I voted yes since I called my daughter-in-law, a *Pole*, to wish her a happy 31st birthday/tax day. Part of my call involved *pol*ling her on a number of *pol*ling points, including her feelings as a *Pole *in an ethnically diverse and *pol*itically disunited country beset by *polls polling *the *pols* as well as the people about directions for our national *pol*ity and the direction of *pol*itical parties. *Pol*ling the people is OK (I guess).

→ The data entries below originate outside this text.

-- ==== Sys2Proof/Machine/Ops.lean ====
section
/-! DEFINITION. The named operations: destination memory, op issue and op completion (the block's way of taking an error and of
returning, 10_state.md R50, R51, 60_exceptions.md R306), the two resets, the requests to the transport, the directory scan's
end, and the host's reads and writes of the register space. -/

namespace Sys2Proof.Machine

/-! ## Destination memory (20_memory.md R72) -/

/-- The byte at an address, if one was written. -/
def Memory.read : Memory → Nat → Option Byte
  | [], _ => none
  | c :: m, a => if c.1 = a then some c.2 else Memory.read m a

/-- A byte written: in address order, in place of the one that stood there. -/
def Memory.write : Memory → Nat → Byte → Memory
  | [], a, v => [(a, v)]
  | c :: m, a, v => if a < c.1 then (a, v) :: c :: m else if a = c.1 then (a, v) :: m else c :: Memory.write m a v

/-- Every address is below 2^32 and they rise strictly from above `lo`. -/
def Memory.wfFrom : Option Nat → Memory → Bool
  | _, [] => true
  | lo, c :: m => (match lo with | none => true | some l => decide (l < c.1)) && decide (c.1 < 2 ^ 32)
      && Memory.wfFrom (some c.1) m

/-- The canonical form of destination memory. -/
def Memory.wf (m : Memory) : Bool :=
  Memory.wfFrom none m

/-- `MemWrite(a, 1, v)` (00_scope.md R13). -/
def State.memWrite (s : State) (a : Word) (v : Byte) : State :=
  { s with dmem := s.dmem.write a.toNat v }

/-! ## The engine's place -/

/-- The same op at another label; an idle engine stays idle. -/
def Eng.moveTo (e : Eng) (l : Label) : Eng :=
  match e with
  | .idle => .idle
  | .running op _ => .running op l

/-- The label of the running op. -/
def Eng.label? : Eng → Option Label
  | .idle => none
  | .running _ l => some l

/-- Labels with an internal engine step to make. -/
def Label.isInternal : Label → Bool
  | .start => true
  | .ready _ => true
  | .copy => true
  | .warmup | .reconf | .frame _ | .poll _ | .rest _ | .data _ => false

/-- The engine has an internal step to make. -/
def State.internal (s : State) : Bool :=
  match s.eng with
  | .idle => false
  | .running _ l => l.isInternal

/-- The engine waits for the transport. -/
def State.waiting (s : State) : Bool :=
  match s.eng with
  | .idle => false
  | .running _ l => !l.isInternal

/-- The engine goes on to an internal label. -/
def State.goTo (s : State) (l : Label) : State :=
  { s with eng := s.eng.moveTo l }

/-- The counters and locals of the running op are set. -/
def State.put (s : State) (sc : Scratch) : State :=
  { s with scratch := sc }

/-- A transport transaction is requested and the engine waits for its answer at `l` (10_state.md R21; log 6), its counters and
locals as given. -/
def State.ask (s : State) (sc : Scratch) (t : Txn) (l : Label) : State :=
  { s with scratch := sc, bus := s.bus ++ [t], eng := s.eng.moveTo l }

/-- The frame of a command is built (40_command_engine.md R141). -/
def State.build (s : State) (x : Exch) (idx : BitVec 6) (arg : Word) : State :=
  { s with scratch := { s.scratch with frame := frameWord idx arg }, eng := s.eng.moveTo (.ready x) }

/-! ## Op issue, op completion, error (10_state.md R50, R51) -/

/-- Op issue of an op code by a host write of OP with BUSY = 0 (10_state.md R50). -/
def State.issue (s : State) (op : Byte) : State :=
  { s with
    a0 := s.arg0
    a1 := s.arg1
    a2 := s.arg2
    status := { s.status with done := false, err := false, errcode := .none, opovr := false, errctx := false }
    eng := .running op .start }

/-- Op completion, with an error or with `.none` (10_state.md R51, R29; 60_exceptions.md R306). This is how the block takes
an error: nothing is saved beyond it and there is no handler; the return is the next op issue (60_exceptions.md R309). -/
def State.complete (s : State) (e : ErrCode) : State :=
  { s with
    status := { s.status with done := true, err := e != .none, errcode := e }
    donePend := true
    eng := .idle }

/-! ## Reset -/

/-- Hard and soft reset of the block: every piece of the block's state at its value of 10_state.md R54. The build's parameters
are not state of the block; DMEM, the transport and the inputs still to come are outside it (70_reset_and_hazards.md R342). -/
def State.blockReset (s : State) : State :=
  { State.fresh s.params with
    dmem := s.dmem
    events := s.events
    bus := s.bus
    reads := s.reads
    draws := s.draws }

/-! ## The directory scan -/

/-- `end_scan()` (44_directory.md R275). -/
def State.endScan (s : State) : State :=
  { s with
    status := { s.status with dirActive := false }
    dir := { s.dir with frags := [], loaded := false } }

/-- `cancel_scan()` (44_directory.md R277). -/
def State.cancelScan (s : State) : State :=
  if s.params.hasDirDecoder && s.status.dirActive then s.endScan else s

/-- A name is written to NAMEBUF and its length to NAME_LEN (44_directory.md R268). -/
def State.writeName (s : State) (n : List Byte) : State :=
  { s with namebuf := n ++ s.namebuf.drop n.length, nameLen := BitVec.ofNat 16 n.length }

/-! ## Host reads (20_memory.md R74 to R76) -/

/-- RES0 to RES3 as a host read sees them: unspecified while BUSY = 1 (10_state.md R38). -/
def State.readRes (s : State) (v : Word) : Word × State :=
  if s.busy then (Config.freeWord s.draws, { s with draws := s.draws + 1 }) else (v, s)

/-- Byte `o` of BLOCKBUF as a host read sees it: the payload when BUFVALID = 1, `o` is below BLOCK_SIZE and no op runs;
unspecified otherwise (10_state.md R46). -/
def State.blockbufView (s : State) (o : Nat) (d : Nat) : Byte :=
  if !s.busy && s.status.bufvalid && decide (o < s.bs) then byteAt s.blockbuf o else Config.freeByte d

/-- Byte `o` of NAMEBUF as a host read sees it: the name below NAME_LEN when no op runs, unspecified otherwise
(10_state.md R46); 0 in a build without the decoder (00_scope.md R8). -/
def State.namebufView (s : State) (o : Nat) (d : Nat) : Byte :=
  if !s.params.hasDirDecoder then 0
  else if !s.busy && decide (o < s.nameLen.toNat) then byteAt s.namebuf o
  else Config.freeByte d

/-- A window word: four bytes packed little-endian (20_memory.md R74). Each byte may be a free value, so four draws are used. -/
def State.readWindow (s : State) (view : Nat → Nat → Byte) (o : Nat) : Word × State :=
  (wordOfBytes (view o s.draws) (view (o + 1) (s.draws + 1)) (view (o + 2) (s.draws + 2)) (view (o + 3) (s.draws + 3)),
   { s with draws := s.draws + 4 })

/-- A directory register: 0 in a build without the decoder (00_scope.md R8). -/
def State.dirView (s : State) (v : Word) : Word :=
  if s.params.hasDirDecoder then v else 0

/-- The value a host read of an offset returns (10_state.md R25 to R46). An offset that is not listed reads 0. Only the count of
free values used changes (20_memory.md R76: reads have no side effects). -/
def State.readReg (s : State) (off : Nat) : Word × State :=
  match off with
  | 0x004 => (s.statusWord, s)
  | 0x008 => ((BitVec.ofBool s.irqEn ++ 0#1 : BitVec (1 + 1)).setWidth 32, s)
  | 0x00C => ((BitVec.ofBool s.donePend).setWidth 32, s)
  | 0x010 => (s.arg0, s)
  | 0x014 => (s.arg1, s)
  | 0x018 => (s.arg2, s)
  | 0x020 => s.readRes s.res0
  | 0x024 => s.readRes s.res1
  | 0x028 => s.readRes s.res2
  | 0x02C => s.readRes s.res3
  | 0x030 => (s.blockSize, s)
  | 0x034 => (s.errByte.setWidth 32, s)
  | 0x038 => (s.errLba, s)
  | 0x040 => (s.cfg.respBudget.setWidth 32, s)
  | 0x044 => (s.cfg.resetRetries.setWidth 32, s)
  | 0x048 => (s.cfg.initRetries.setWidth 32, s)
  | 0x04C => (s.cfg.warmupBytes.setWidth 32, s)
  | 0x050 => (s.part.lba, s)
  | 0x054 => (s.part.ptype.setWidth 32, s)
  | 0x058 => (s.part.count, s)
  | 0x05C => (s.vol.bps.setWidth 32, s)
  | 0x060 => (s.vol.spc.setWidth 32, s)
  | 0x064 => (s.vol.rsvd.setWidth 32, s)
  | 0x068 => (s.vol.nfats.setWidth 32, s)
  | 0x06C => (s.vol.spf, s)
  | 0x070 => (s.vol.rootClus, s)
  | 0x074 => (s.vol.bootSig.setWidth 32, s)
  | 0x078 => (s.vol.fatLba, s)
  | 0x07C => (s.vol.dataLba, s)
  | 0x080 => (s.dirView s.dir.lba, s)
  | 0x084 => (s.dirView s.dir.left, s)
  | 0x088 => (s.dirView (s.dir.slot.setWidth 32), s)
  | 0x08C => (s.dirView (s.nameLen.setWidth 32), s)
  | 0x090 => (s.dirView (BitVec.ofNat 32 s.dir.frags.length), s)
  | off =>
    if 0x200 ≤ off ∧ off < 0x400 then s.readWindow s.blockbufView (off - 0x200)
    else if 0x400 ≤ off ∧ off < 0x800 then s.readWindow s.namebufView (off - 0x400)
    else (0, s)

/-! ## Host writes other than OP (20_memory.md R76) -/

/-- What a write of `v` to a configuration register stores: `max(v[7:0], lo)` (10_state.md R42). -/
def cfgStored (v : Word) (lo : Byte) : Byte :=
  if (v.extractLsb' 0 8).toNat < lo.toNat then lo else v.extractLsb' 0 8

/-- A write of a configuration register; ignored while BUSY = 1 (10_state.md R42). -/
def State.writeCfg (s : State) (f : Cfg → Cfg) : State :=
  if s.busy then s else { s with cfg := f s.cfg }

/-- A write of CTRL: IRQ_EN is stored; bit 0 = 1 asks for a soft reset, which takes effect at once when BUSY = 0 and at the next
step boundary of the running op otherwise (10_state.md R35, 70_reset_and_hazards.md R341). -/
def State.writeCtrl (s : State) (v : Word) : State :=
  if v.getLsbD 0 then
    if s.busy then { s with irqEn := v.getLsbD 1, softReset := true } else s.blockReset
  else { s with irqEn := v.getLsbD 1 }

/-- A host write to an offset other than OP; read-only registers, windows and unlisted offsets ignore it
(20_memory.md R76). -/
def State.writeReg (s : State) (off : Nat) (v : Word) : State :=
  match off with
  | 0x008 => s.writeCtrl v
  | 0x00C => if v.getLsbD 0 then { s with donePend := false } else s
  | 0x010 => { s with arg0 := v }
  | 0x014 => { s with arg1 := v }
  | 0x018 => { s with arg2 := v }
  | 0x040 => s.writeCfg (fun c => { c with respBudget := cfgStored v 1 })
  | 0x044 => s.writeCfg (fun c => { c with resetRetries := cfgStored v 1 })
  | 0x048 => s.writeCfg (fun c => { c with initRetries := cfgStored v 1 })
  | 0x04C => s.writeCfg (fun c => { c with warmupBytes := cfgStored v 10 })
  | _ => s

end Sys2Proof.Machine
end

But, when they starting *pol*ling the *pols *who have been elected, not *pol*led, it just gets a little *pol*itically stupid (in my opinion). But, yes,* pol*l the *Poles* since my daughter-in-law likes phone calls.


----------



## Herald (Apr 15, 2008)

huh?


----------



## Southern Presbyterian (Apr 15, 2008)

*P*uritans *P*olling *P*oles *P*recludes *P*roper *P*recautionary *P*ractices. *P*erchance.


----------



## MrMerlin777 (Apr 15, 2008)

Sure why not.


----------



## MrMerlin777 (Apr 15, 2008)

Southern Presbyterian said:


> *P*uritans *P*olling *P*oles *P*recludes *P*roper *P*recautionary *P*ractices. *P*erchance.


----------



## etexas (Apr 15, 2008)

It is cool, they like Polls, a cultural thing.


----------



## JBaldwin (Apr 15, 2008)

I though you were talking about the north and south poles. My bad.


----------



## toddpedlar (Apr 15, 2008)

North Jersey Baptist said:


> Is it proper to poll, Poles? It wouldn't seem right to germany a Pole or Belize a Pole; so is polling a Pole okay?



As long as you don't make them pay a Pole tax.


----------



## kvanlaan (Apr 16, 2008)

Alrighty, this is getting a little out of hand - somebody's got to notify a moderator to tone down the silliness.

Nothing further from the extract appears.